### What you need to do
What follows is data; output all of it exactly as given.

(Saved entries)
+===+
-- ==== Sys2Proof/Machine/CodecUnits.lean ====
section
/-! DEFINITION. Units REC and DEC: `REC_ENC`, `DEC_OPEN`, `DEC_LINE`. -/

namespace Sys2Proof.Machine

/-- `REC_ENC rtype, raddr, data` (40_record_encode.md R75): writes `eres` only. -/
def execRecEnc (rtype : Byte) (raddr : BitVec 16) (bytes : List Byte) (s : State) : Result :=
  withPayload bytes { s with eres := encodeResult rtype raddr bytes }

/-- `DEC_OPEN` (41_record_decode.md R99). -/
def execDecOpen (s : State) : Result := .next (openStream s)

/-- `DEC_LINE raw` (41_record_decode.md R100); a line of more than 65535 characters cannot be presented (D23). -/
def execDecLine (raw : Line) (s : State) : Result :=
  if lineFits raw then .next (consumeLine Config.decLowercaseOk raw s) else .refused .lineTooLong

end Sys2Proof.Machine
end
+===+
### Problem solution
-- ==== Sys2Proof/Machine/CodecUnits.lean ====
section
/-! DEFINITION. Units REC and DEC: `REC_ENC`, `DEC_OPEN`, `DEC_LINE`. -/

namespace Sys2Proof.Machine

/-- `REC_ENC rtype, raddr, data` (40_record_encode.md R75): writes `eres` only. -/
def execRecEnc (rtype : Byte) (raddr : BitVec 16) (bytes : List Byte) (s : State) : Result :=
  withPayload bytes { s with eres := encodeResult rtype raddr bytes }

/-- `DEC_OPEN` (41_record_decode.md R99). -/
def execDecOpen (s : State) : Result := .next (openStream s)

/-- `DEC_LINE raw` (41_record_decode.md R100); a line of more than 65535 characters cannot be presented (D23). -/
def execDecLine (raw : Line) (s : State) : Result :=
  if lineFits raw then .next (consumeLine Config.decLowercaseOk raw s) else .refused .lineTooLong

end Sys2Proof.Machine
end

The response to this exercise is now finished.